The technological advance is a primary factor that urges the interaction of the spheres traditionally represented by low politics and high politics. Among the determining fields, transportation, computing and communication. The easiness that an ever-increasing number of humans have of moving around the world entails an increasing reduction of the subjective distance that separates once unreachable territories for them. And all this within and incredibly short time.
As such, the overall dynamics of geopolitics change, too. Given that geographical factors including proximity and reachability conditions are essential to geopolitics. Consequentially, national politics become increasingly subject to international developments, however this still hardly corresponds to the establishment of an international vocation in national institutions. Therefore, national policy making needs to take on the international factors as well. Thus, foreign policy making has the potential to condition the life of a nation-state. History is taking national politics to progressively coincide with international politics, to share an increasing amount of issues that affect both internal and foreign policy. policy making comes to be has the potential to address international problems. In other words, history forces low politics, which are mostly employed internally, to be employed in the conflict zones,having the potential to impact international problems that, ultimately, do determine more and more easily the domestic politics. In such a context, addressing migrants with the proper social policies domestically becomes fundamental to extirpating terrorism from Western countries, and from conflict zones, too.
Integrating competencies, strategies and actions of high and low politics is, therefore, needed to start thinking of a quality change in addressing international security threats, such as terrorism, with a more constructive and global vision. Given that terrorism used as an instrument by the Islamic State to condition the foreign policies of countries seeking to end it through firm decisions and drastic measures, the elimination or control of terrorism may lead to a change in ISIS policy and of the countries their enemies.
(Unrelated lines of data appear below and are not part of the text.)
-- ==== Sys2Proof/Config.lean ====
section
/-! DEFINITION. The implementation parameters of 00_scope.md section 3, as one plain-data structure
that State holds and nothing changes (log 1), the one parameter that is an opaque constant
(POW_FN, log 6), and the configuration TC of 95_test_vectors.md, the only complete one the spec
writes out (log 2). -/

namespace Sys2Proof

/-- `HDR_BYTE_ORDER` (00_scope.md R11, 20_memory.md R63). -/
inductive ByteOrder where
  | big
  | little
deriving DecidableEq, Repr

/-- `LAST_FRAME_POLICY` (40_framer.md R152). -/
inductive LastFramePolicy where
  | strict
  | reusePrev
deriving DecidableEq, Repr

/-- `GP_CELL`: the cell that keys the stage 3 and stage 4 tables (43_calibration.md R252). -/
inductive GpCell where
  | sample
  | stop
deriving DecidableEq, Repr

/-- `WB_ROUND`: the rounding of a write-back (43_calibration.md R256). -/
inductive WbRound where
  | trunc
  | rne
  | floor
  | rhaz
deriving DecidableEq, Repr

/-- `DEINT`, the de-interleave (30_encoding.md R118): the spec's default formula, or a table whose
row `L - 1` lists, for capture length `L`, the word index of (ch, g, i) at place
`(ch * 2 + g) * L + i`. Every function the rule allows is one of these (log 16). -/
inductive Deint where
  | standard
  | table (rows : List (List Nat))
deriving DecidableEq, Repr

/-- One point of the graph of POW_FN that an integrator has fixed (log 6). -/
structure PowPoint where
  x : F64
  y : F64
  value : F64
deriving DecidableEq, Repr

/-- The parameters of 00_scope.md section 3, one field each. `scMap` lists `SC_MAP(ch, g)` at place
`ch * 2 + g` (30_encoding.md R112). `STREAM` and `STREAM_LEN` are `State.stream`. -/
structure Config where
  nCh : Nat
  maxCapture : Nat
  hdrByteOrder : ByteOrder
  wEvA : Nat
  wTrA : Nat
  wPps : Nat
  w10M : Nat
  wEvB : Nat
  wTrB : Nat
  w133 : Nat
  nSc : Nat
  scW : Nat
  scMap : List Nat
  markerA : List Byte
  magicB : List Byte
  mb : Byte
  scaleA : F64
  deint : Deint
  lastFramePolicy : LastFramePolicy
  prefixLen : Nat
  gpCell : GpCell
  wbRound : WbRound
  powPoints : List PowPoint
deriving DecidableEq, Repr

/-- `POW_FN` where no point of `Config.powPoints` fixes it: any total binary64 function
(00_scope.md section 3, 93_implementation_defined.md U15). It has no body, so no proof can see a
value of it (log 6). -/
opaque Config.powFn : F64 → F64 → F64

/-- The binary64 value 1.0. -/
def F64.one : F64 := .fin false 1023 0

/-- The configuration TC of 95_test_vectors.md section 1.1 (log 2, DESIGN CHOICE at reset, unsafe).
Its POW_FN is IEEE 754 `pow`, of which only the three points are written down that the spec's own
vectors state: CA14, CA15 and P3 (log 6, PRESUMED). -/
def Config.tc : Config where
  nCh := 2
  maxCapture := 4096
  hdrByteOrder := .big
  wEvA := 4
  wTrA := 4
  wPps := 2
  w10M := 4
  wEvB := 4
  wTrB := 4
  w133 := 8
  nSc := 2
  scW := 2
  scMap := [0, 0, 1, 1]
  markerA := [0xC0, 0xC1, 0xC2, 0xC3, 0xC4, 0xC5, 0xC6, 0xC7,
              0xC8, 0xC9, 0xCA, 0xCB, 0xCC, 0xCD, 0xCE, 0xCF]
  magicB := [0xA5, 0x5A]
  mb := 0xEE
  scaleA := .fin false 1020 0
  deint := .standard
  lastFramePolicy := .strict
  prefixLen := 1
  gpCell := .sample
  wbRound := .trunc
  powPoints :=
    [⟨.one, .nan, .one⟩, ⟨.one, .one, .one⟩, ⟨.one, .fin true 1023 0, .one⟩]

end Sys2Proof
end

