-- ==== Sys2Proof/Machine/Step.lean ====
section
/-! DEFINITION. One step of the machine: one interaction of the host with the block, atomic
(20_memory.md R69). Commands are never fetched from a memory (20_memory.md R60): they arrive on the
command port, the list `port` of State (log 3). -/

namespace Sys2Proof.Machine

/-- One step (00_scope.md R5, 20_memory.md R69, R73). -/
def step (s : State) : Host.Outcome State Fault Refusal := takeEvent s

/-- The state whose next step issues the word: it stands for the host issuing that command (log 3). -/
def State.withFetchWord (s : State) (nbits w : Nat) : State := s.issueNext (wordOfBits nbits w)

end Sys2Proof.Machine
end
Such a change would be manifested by a lesser importance of terrorism as an instrument of negotiation and a change in the policy of Western countries, which would be reflected in the progressive abandonment of attacks to be redirected by lines based on dialogue, negotiation and consultation.
Governing bodies should, in the first instance, consider new synergies and deepen the scope of their approaches and guide them towards joint internal and external actions to ensure the economic, social and cultural stability of both their countries and the conflict zones.
Further soft power measures should be applied in the areas of terrorism, both internally and externally. Responding two-dimensionally to an emergency is a constant temptation to which politics has accustomed us. This has been the case for Iraq, Libya, and continues to be for ISIS, with sufficient premises to envisage an increase in harsh measures. The obsolescence and inadequate use of social policies in our countries, as well as the marginality or absence of them in the conflict zones, are the factors ending up provoking the appearance of anti-Western propaganda and international terrorism. Simplifying reality to understand it is a human mechanism. However, a complex reality requires complex responses. The complexity and fragility of current policy requires greater efforts by governments to respond to the challenges of the present. In the same way, it also needs a long-term response and at all levels.
One key seems to be the introduction into conflict missions of a governmental conception, which gives military missions the concepts of the rule of law and endows the corresponding departments with roles similar to those of ministries, as well as a democracy. That would guarantee better results, and the prevention of terrorism and new conflict escalations.